-- ==== Sys2Proof/Machine/Attention.lean ====
section
/-! DEFINITION. The attention passes of the matrix engine: score, value and latent expansion
(08_attention_and_kv.md, R199 to R224). -/

namespace Sys2Proof.Machine

open Sys2Proof

/-! ### The attention descriptor (Table 8-7) -/

structure AttDesc where
  dsel : Nat
  qfmt : Nat
  kfmt : Nat
  ofmt : Nat
  rot : Bool
  halves : Bool
  causal : Bool
  accum : Bool
  fin : Bool
  rnd : Bool
  nosat : Bool
  liveq : Nat
  npg : Nat
  col0 : Nat
  qrow : Nat
  plist : Nat
  drow : Nat
  stats : Nat
  posq : Nat
  sqs : Nat
  theta : Word
  scale : Word
  hrot : Nat
  nh : Nat
  wrow : Nat
  rkl : Nat
  window : Nat
  deriving DecidableEq, Repr

def attDesc (ws : List Word) : AttDesc :=
  let w (i : Nat) : Word := ws.getD i 0
  { dsel := bits (w 0) 0 2, qfmt := bits (w 0) 2 4, kfmt := bits (w 0) 6 4, ofmt := bits (w 0) 10 4, rot := (w 0).getLsbD 14
    halves := (w 0).getLsbD 15, causal := (w 0).getLsbD 16, accum := (w 0).getLsbD 17, fin := (w 0).getLsbD 18
    rnd := (w 0).getLsbD 19, nosat := (w 0).getLsbD 20, liveq := bits (w 1) 0 8 + 1, npg := bits (w 1) 8 5 + 1
    col0 := bits (w 1) 13 19, qrow := bits (w 2) 0 14, plist := bits (w 2) 14 14, drow := bits (w 3) 0 14
    stats := bits (w 3) 14 14, posq := bits (w 4) 0 14, sqs := bits (w 4) 14 14, theta := w 5, scale := w 6
    hrot := bits (w 7) 0 8, nh := bits (w 7) 8 5 + 1, wrow := bits (w 7) 13 14, rkl := bits (w 7) 27 3
    window := (w 8).toNat }

/-- Head dimension D. -/
def AttDesc.d (x : AttDesc) : Nat := 64 * 2 ^ x.dsel

/-- Latent rank ρ. -/
def AttDesc.rho (x : AttDesc) : Nat := 128 + 64 * x.rkl

/-- Bytes of a plain element of the query, probability or latent format, and of the output format. -/
def AttDesc.eq (x : AttDesc) : Nat := elemBits x.qfmt / 8
def AttDesc.eo (x : AttDesc) : Nat := elemBits x.ofmt / 8

/-- Queries of a stationary tile (R222). -/
def AttDesc.qcap (x : AttDesc) : Nat := 16384 / (x.d * x.eq)

/-- Bytes of 32 elements in a format, scale included. -/
def bytes32 (code : Nat) : Nat := if isMx code then mxBytes code else 4 * elemBits code

/-- Bytes of n elements, n a multiple of 32 for an MX format. -/
def runBytes (code n : Nat) : Nat := if isMx code then ceilDiv n 32 * mxBytes code else n * elemBits code / 8

/-- T_p of K and V pages (R200). -/
def AttDesc.tp (x : AttDesc) : Nat := 32 * (16384 / (x.d * bytes32 x.kfmt))

/-- T_L of latent pages (R200). -/
def AttDesc.tl (x : AttDesc) : Nat := 16384 / (x.rho * x.eq)

/-- A page-list entry (Table 8-8) with its stride filled in. -/
structure AttPage where
  row : Nat
  tp : Nat
  cnt : Nat
  p0 : Nat
  /-- TP is 0: a stored page, on a tile boundary. -/
  stored : Bool
  deriving DecidableEq, Repr

def attPage (std lo hi : Nat) : AttPage :=
  let t := nbits lo 14 9
  ⟨nbits lo 0 14, if t = 0 then std else t, nbits lo 23 9, hi, t == 0⟩

/-- The page list of a pass, from the words of its rows. -/
def AttDesc.pages (x : AttDesc) (std : Nat) (ws : List Word) : List AttPage :=
  (List.range x.npg).map fun i => attPage std (ws.getD (2 * i) 0).toNat (ws.getD (2 * i + 1) 0).toNat

/-- Key columns of a pass. -/
def attCols (ps : List AttPage) : Nat := sumBy (·.cnt) ps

◇ ◇ ◇ ◇ ◇

> _WORK TASK_:
Filter the records for the word "code" and show every line that has it.

> _RESULT OF THIS TASK_:
def bytes32 (code : Nat) : Nat := if isMx code then mxBytes code else 4 * elemBits code
def runBytes (code n : Nat) : Nat := if isMx code then ceilDiv n 32 * mxBytes code else n * elemBits code / 8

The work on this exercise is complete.